Asked about how Netanyahu’s potential impact the election, he noted the Biden administration’s inability to broker a peace deal despite months of concerted effort, which has become a sore point with members of the Democratic Party’s progressive base.

“They theory is that unrest in Middle East might not reflect well on the administration. But having said that, if people go back they’ll also find there were problems to which Trump contributed.
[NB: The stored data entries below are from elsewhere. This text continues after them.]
-- ==== Sys2Proof/Machine/VectorCmds.lean ====
section
/-!
DEFINITION. Meanings of commands: vector instructions: the next issue of the unit's head (07 R246).
-/
namespace Sys2Proof.Machine

/-- VADD (R246). -/
def execVadd (p : Nat) (s : State) : Result := s.actOn p fun c => vuStart c (s.chip.localTick p) (s.chip.cycleNow p) fun o => o == 0x20

/-- VSUB (R246). -/
def execVsub (p : Nat) (s : State) : Result := s.actOn p fun c => vuStart c (s.chip.localTick p) (s.chip.cycleNow p) fun o => o == 0x21

/-- VMUL (R246). -/
def execVmul (p : Nat) (s : State) : Result := s.actOn p fun c => vuStart c (s.chip.localTick p) (s.chip.cycleNow p) fun o => o == 0x22

/-- VFMA (R246). -/
def execVfma (p : Nat) (s : State) : Result := s.actOn p fun c => vuStart c (s.chip.localTick p) (s.chip.cycleNow p) fun o => o == 0x23

/-- VDIV (R246). -/
def execVdiv (p : Nat) (s : State) : Result := s.actOn p fun c => vuStart c (s.chip.localTick p) (s.chip.cycleNow p) fun o => o == 0x24

/-- VSQRT (R246). -/
def execVsqrt (p : Nat) (s : State) : Result := s.actOn p fun c => vuStart c (s.chip.localTick p) (s.chip.cycleNow p) fun o => o == 0x25

/-- VREM (R246). -/
def execVrem (p : Nat) (s : State) : Result := s.actOn p fun c => vuStart c (s.chip.localTick p) (s.chip.cycleNow p) fun o => o == 0x26

/-- VMIN (R246). -/
def execVmin (p : Nat) (s : State) : Result := s.actOn p fun c => vuStart c (s.chip.localTick p) (s.chip.cycleNow p) fun o => o == 0x27

/-- VMAX (R246). -/
def execVmax (p : Nat) (s : State) : Result := s.actOn p fun c => vuStart c (s.chip.localTick p) (s.chip.cycleNow p) fun o => o == 0x28

/-- VMINN (R246). -/
def execVminn (p : Nat) (s : State) : Result := s.actOn p fun c => vuStart c (s.chip.localTick p) (s.chip.cycleNow p) fun o => o == 0x29

/-- VMAXN (R246). -/
def execVmaxn (p : Nat) (s : State) : Result := s.actOn p fun c => vuStart c (s.chip.localTick p) (s.chip.cycleNow p) fun o => o == 0x2A

/-- VMINM (R246). -/
def execVminm (p : Nat) (s : State) : Result := s.actOn p fun c => vuStart c (s.chip.localTick p) (s.chip.cycleNow p) fun o => o == 0x2B

/-- VMAXM (R246). -/
def execVmaxm (p : Nat) (s : State) : Result := s.actOn p fun c => vuStart c (s.chip.localTick p) (s.chip.cycleNow p) fun o => o == 0x2C

/-- VMINMN (R246). -/
def execVminmn (p : Nat) (s : State) : Result := s.actOn p fun c => vuStart c (s.chip.localTick p) (s.chip.cycleNow p) fun o => o == 0x2D

/-- VMAXMN (R246). -/
def execVmaxmn (p : Nat) (s : State) : Result := s.actOn p fun c => vuStart c (s.chip.localTick p) (s.chip.cycleNow p) fun o => o == 0x2E

/-- VCMPQ (R246). -/
def execVcmpq (p : Nat) (s : State) : Result := s.actOn p fun c => vuStart c (s.chip.localTick p) (s.chip.cycleNow p) fun o => o == 0x2F

/-- VCMPS (R246). -/
def execVcmps (p : Nat) (s : State) : Result := s.actOn p fun c => vuStart c (s.chip.localTick p) (s.chip.cycleNow p) fun o => o == 0x30

/-- VCVT (R246). -/
def execVcvt (p : Nat) (s : State) : Result := s.actOn p fun c => vuStart c (s.chip.localTick p) (s.chip.cycleNow p) fun o => o == 0x31

/-- VCVTI (R574). -/
def execVcvti (p : Nat) (s : State) : Result := s.actOn p fun c => vuStart c (s.chip.localTick p) (s.chip.cycleNow p) fun o => o == 0x32

/-- VCVTF (R246). -/
def execVcvtf (p : Nat) (s : State) : Result := s.actOn p fun c => vuStart c (s.chip.localTick p) (s.chip.cycleNow p) fun o => o == 0x33

/-- VRINT (R246). -/
def execVrint (p : Nat) (s : State) : Result := s.actOn p fun c => vuStart c (s.chip.localTick p) (s.chip.cycleNow p) fun o => o == 0x34

/-- VSCALEB (R246). -/
def execVscaleb (p : Nat) (s : State) : Result := s.actOn p fun c => vuStart c (s.chip.localTick p) (s.chip.cycleNow p) fun o => o == 0x35

/-- VLOGB (R574). -/
def execVlogb (p : Nat) (s : State) : Result := s.actOn p fun c => vuStart c (s.chip.localTick p) (s.chip.cycleNow p) fun o => o == 0x36

/-- VNEXTUP (R246). -/
def execVnextup (p : Nat) (s : State) : Result := s.actOn p fun c => vuStart c (s.chip.localTick p) (s.chip.cycleNow p) fun o => o == 0x37

/-- VNEXTDN (R246). -/
def execVnextdn (p : Nat) (s : State) : Result := s.actOn p fun c => vuStart c (s.chip.localTick p) (s.chip.cycleNow p) fun o => o == 0x38

/-- VNEG (R69). -/
def execVneg (p : Nat) (s : State) : Result := s.actOn p fun c => vuStart c (s.chip.localTick p) (s.chip.cycleNow p) fun o => o == 0x39

/-- VABS (R69). -/
def execVabs (p : Nat) (s : State) : Result := s.actOn p fun c => vuStart c (s.chip.localTick p) (s.chip.cycleNow p) fun o => o == 0x3A

/-- VCPSGN (R69). -/
def execVcpsgn (p : Nat) (s : State) : Result := s.actOn p fun c => vuStart c (s.chip.localTick p) (s.chip.cycleNow p) fun o => o == 0x3B

/-- VCLASS (R246). -/
def execVclass (p : Nat) (s : State) : Result := s.actOn p fun c => vuStart c (s.chip.localTick p) (s.chip.cycleNow p) fun o => o == 0x3C

/-- VRFILL (R293). -/
def execVrfill (p : Nat) (s : State) : Result := s.actOn p fun c => vuStart c (s.chip.localTick p) (s.chip.cycleNow p) fun o => o == 0x3D

end Sys2Proof.Machine
end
It will affect different voters differently, but that’s the underlying theory,” he said.

Biden and Secretary of State Antony Blinken have pressed Netanyahu for nearly a year to negotiate a cease-fire deal and U.S. officials say that the Israeli prime minister largely agreed to one privately before later backing away.

Instead of lowering the temperature in the region as Biden had asked, the Netanyahu regime has escalated the situation by killing a top Hezbollah commander in Beirut in July and allegedly assassinating Ismail Haniyeh, the political leader of Hamas, in Tehran.

Then, last month, Israel stepped up its offensive against Hezbollah by detonating explosives inside pagers and walkie-talkies controlled by Hezbollah members, killing 32 people and wounding nearly 3,000 others.

That was followed by an Israeli airstrike last week that killed Hezbollah leader Sayyed Hassan Nasrallah in Beirut, along with members of his inner circle.

Israel then ratcheted up its offensive again by launching a ground offensive into southern Lebanon on Tuesday and followed that with an airstrike on a medical center in central Beirut on Thursday, prompting the Lebanese government to accuse Israel of targeting civilian infrastructure.

Biden responded warily to last week’s strike on Nasrallah, calling his death “a measure of justice for his many victims,” including hundreds of Americans killed by Hezbollah over four decades.

But the president reiterated that “ultimately, our aim is to de-escalate the ongoing conflicts in both Gaza and Lebanon through diplomatic means,” noting that his administration is pursuing a cease-fire deal in Gaza that would include the release of hostages, as well as a broader peace deal “that would return people safely to their homes in Israel and Southern Lebanon.”

Asked Saturday if an Israeli ground invasion into Lebanon would be inevitable, Biden told reporters: “It’s time for a ceasefire.”